男は慌ててフードを被り直すと、背中を丸めてため息をつき、もと来た道を戻っていった。死神ちゃんは地面に着地してその横を歩きながら〈本日の目的〉を尋ねた。すると彼は「感性を磨きに来た」と答えた。死神ちゃんが怪訝な表情を浮かべて首を傾げると、男は死神ちゃんを睨みつけてキーキー声で捲し立てた。
彼は、弱小パーティーに属している召喚士だ。
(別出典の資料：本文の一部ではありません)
-- ==== Sys2Proof/Machine/Environment.lean ====
section
/-! DEFINITION. Which configurations are valid (R155), the environment's moves (R156, R157, R144) and what the next step is about: the
fetch. -/

namespace Sys2Proof

/-- D13: "result in 0 to 255 and LUMA(u, u, u) = u". For weights that sum to S this is: (S * u + 32768) div 65536 = u for every u up
to 255, which is S within 128 of 65536. The maximum and the minimum have it; a conversion with exceptions is tried on every grey. -/
def Luma.legal : Luma → Bool
  | .weighted r g b => decide (65408 ≤ r + g + b ∧ r + g + b ≤ 65664)
  | .maximum => true
  | .minimum => true
  | .exceptAt triple value base => (List.range 256).all fun u =>
      let grey := BitVec.ofNat 8 u
      Machine.luma (.exceptAt triple value base) { r := grey, g := grey, b := grey } == grey

/-- The range of COEF_P. DEDUCED, log 14: R94's 2^(P-1) asks for 1 at least, R98 for 16 at most. -/
def Configuration.coefPLegal (c : Configuration) : Bool := decide (1 ≤ c.coefP ∧ c.coefP ≤ 16)

/-- R155, R66, U3, U4, D13: the part of a configuration's validity that can be read off the parameters: no dimension 0, no
reserved selector, a threshold in 1 to 255, a conversion that keeps greys, frames not overlapped. -/
def Configuration.legal (c : Configuration) : Bool :=
  decide (c.w ≠ 0) && decide (c.h ≠ 0) && decide (c.dw ≠ 0) && decide (c.dh ≠ 0)
    && decide (c.ditherAlg = 0) && decide (c.kernel = 0)
    && c.coefPLegal && c.luma.legal && decide (c.thresh ≠ 0) && !c.pipelined

end Sys2Proof

namespace Sys2Proof.Machine

/-- Who takes the next step, and with what. -/
inductive Fetched where
  /-- The instruction `i` is executed in the state `s`. -/
  | execute (i : Instr) (s : State)
  /-- The environment has moved, or there is no step. -/
  | settled (r : Result)

/-- R144, R157: delivery sets the latch; a request delivered while reset is asserted is lost (R28). -/
def State.deliverStop (s : State) : State := if s.inReset then s else { s with stopPend := true }

/-- R155, R159 (6): the configuration is one that reset may be released with. -/
def releasable (c : Configuration) : Except Refusal Unit :=
  if c.legal then
    match coefTables c with
    | some _ => .ok ()
    | none => .error .coefficientTables
  else .error .invalidConfiguration

/-- R157, R155: reset is released with these configuration inputs. Releasing a reset that is not asserted does nothing (log 21). -/
def State.releaseReset (s : State) (c : Configuration) : Result :=
  if s.inReset then
    match releasable c with
    | .ok () => .next (State.resetWith c s.env)
    | .error r => .refused r
  else .next s

/-- The block's own step (R121): none while reset is held (R157), none for an invalid configuration (R155), none when RUN is 0
(R127); else the operation that PHASE selects. -/
def fetchBlock (s : State) : Fetched :=
  if s.inReset then .settled (.fault .heldInReset)
  else if !s.cfg.legal then .settled (.refused .invalidConfiguration)
  else if !s.run then .settled (.fault .stopped)
  else .execute (decode (.phase4 s.phase)) s

/-- One move of the environment (R156), or the block's turn. -/
def applyMove (s : State) : EnvMove → Fetched
  | .runBlock => fetchBlock s
  | .answerCapture a => .settled (.next { s with env := { s.env with capAnswers := s.env.capAnswers ++ [a] } })
  | .answerDisplay a => .settled (.next { s with env := { s.env with dispAnswers := s.env.dispAnswers ++ [a] } })
  | .deliverStop => .settled (.next s.deliverStop)
  | .passTime ms => .settled (.next { s with env := { s.env with now := s.env.now + ms } })
  | .assertReset => .settled (.next { s with inReset := true })
  | .releaseReset c => .settled (s.releaseReset c)
  | .readStatus => .execute (decode (.view10 s.statusView)) s

/-- The state with the environment's next move taken off the schedule. -/
def State.withSchedule (s : State) (moves : List EnvMove) : State := { s with env := { s.env with schedule := moves } }

/-- What the next step is: the environment's next move if it has one, else the block's step (log 3). -/
def fetch (s : State) : Fetched :=
  match s.env.schedule with
  | [] => fetchBlock s
  | m :: rest => applyMove (s.withSchedule rest) m

/-- R64: the value of ERR that has this code; the reserved code 3 has none, and ERR stays as it was (log 17). -/
def ErrorCode.ofCode (code : BitVec 2) (otherwise : ErrorCode) : ErrorCode :=
  match code.toNat with
  | 0 => .noError
  | 1 => .captureSize
  | 2 => .transport
  | _ => otherwise

/-- `s` with the run state that the STATUS word `w` shows (R23), out of reset. -/
def State.showing (s : State) (w : BitVec 10) : State :=
  { s with
    run := w.getLsbD 0, stopPend := w.getLsbD 1, err := ErrorCode.ofCode (w.extractLsb' 2 2) s.err
    phase := w.extractLsb' 4 4, heldCap := w.getLsbD 8, heldDisp := w.getLsbD 9, inReset := false }

/-- `s` with a table row's instruction where the next step fetches it: a PHASE4 code goes into PHASE of a block that runs and whose
turn it is; for a STATUS word the block shows that word and a read of STATUS stands before the environment's moves; a PackedSample
is no operation and is fetched nowhere (log 23). -/
def placeInstruction (s : State) (nbits w : Nat) : State :=
  if nbits = 4 ∨ nbits = 8 then
    { s with phase := BitVec.ofNat 4 w, run := true, inReset := false }.withSchedule (.runBlock :: s.env.schedule)
  else if nbits = 10 then (s.showing (BitVec.ofNat 10 w)).withSchedule (.readStatus :: s.env.schedule)
  else s

end Sys2Proof.Machine
end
仲間の冒険者としての腕はへっぽこなのだが、彼は腕利きの召喚士だった。どのくらい腕利きかというと、大抵の召喚士が〈異界の住人ひとり〉としか契約できていないにも関わらず、彼は複数の者と契約をしており、しかも、そのうちのひとりは高位の悪魔であるグレートなあいつというくらいには腕利きだった。しかし、そんな素晴らしい才を持つ彼は、とある才能が致命的に欠如していた。――彼は、愛称を名付けるのがとても苦手だったのである。
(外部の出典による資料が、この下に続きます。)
-- ==== Sys2Proof/WellFormed.lean ====
section
/-! DEFINITION. Which terms of Instr the spec says the block can hold or show. -/

namespace Sys2Proof

/-- R63, R64, R21, R18: the STATUS words the block can show while it is out of reset. PHASE holds 0 to 9, ERR is not the
reserved code 3, both handles are held exactly while RUN is 1, and ERR is 0 while RUN is 1. -/
def Instr.statusWellFormed (heldDisp heldCap : Bool) (phase : BitVec 4) (err : BitVec 2) (run : Bool) : Bool :=
  decide (phase.toNat ≤ 9) && decide (err ≠ 3) && heldDisp == run && heldCap == run && (!run || decide (err = 0))

/-- The ten operations and every PackedSample (R57: "Every one of the 65536 values is a valid sample") are well formed; the six
reserved codes are not (R63); a STATUS word is when the block can show it. -/
def Instr.wellFormed : Instr → Bool
  | .chk => true
  | .cap => true
  | .nrm => true
  | .exp => true
  | .asm => true
  | .rsz => true
  | .shp => true
  | .dth => true
  | .sub => true
  | .dly => true
  | .packedSample _ _ _ => true
  | .status d c p e _ r => Instr.statusWellFormed d c p e r
  | .reserved10 => false
  | .reserved11 => false
  | .reserved12 => false
  | .reserved13 => false
  | .reserved14 => false
  | .reserved15 => false

end Sys2Proof
end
「お前のせいで、グレートなあの人から契約解除されて! 後日それを知った鬼嫁から『だったら、うちも契約解除する!』とか言われて! トメは先日契約更新日だったけど、高齢を理由に契約更新してくれなかったから!」
「いや、俺のせいじゃあないだろうが。お前の名付けのひどさが原因だろう?」
「シニカルな愛情表現と言っていただきたい」
「いやいや、ただ口が悪いだけだろう。俺に到っては悪口以外の何ものでもないもんな。ひどすぎるだろう、ふてぶて幼女っていうのは」
「うるさいな! とにかく、仲間からも『契約者と円滑なコミュニケーションがとれるようになるために、感性を磨いてこい』と言われて、今日は名付けの練習に来ていたんだよ!」
「名付けのひどさは、きちんと認識しているんだな」
死神ちゃんが呆れ眼を細めてじっとりと男を見つめると、彼はフンと鼻を鳴らして不服そうにふんぞり返った。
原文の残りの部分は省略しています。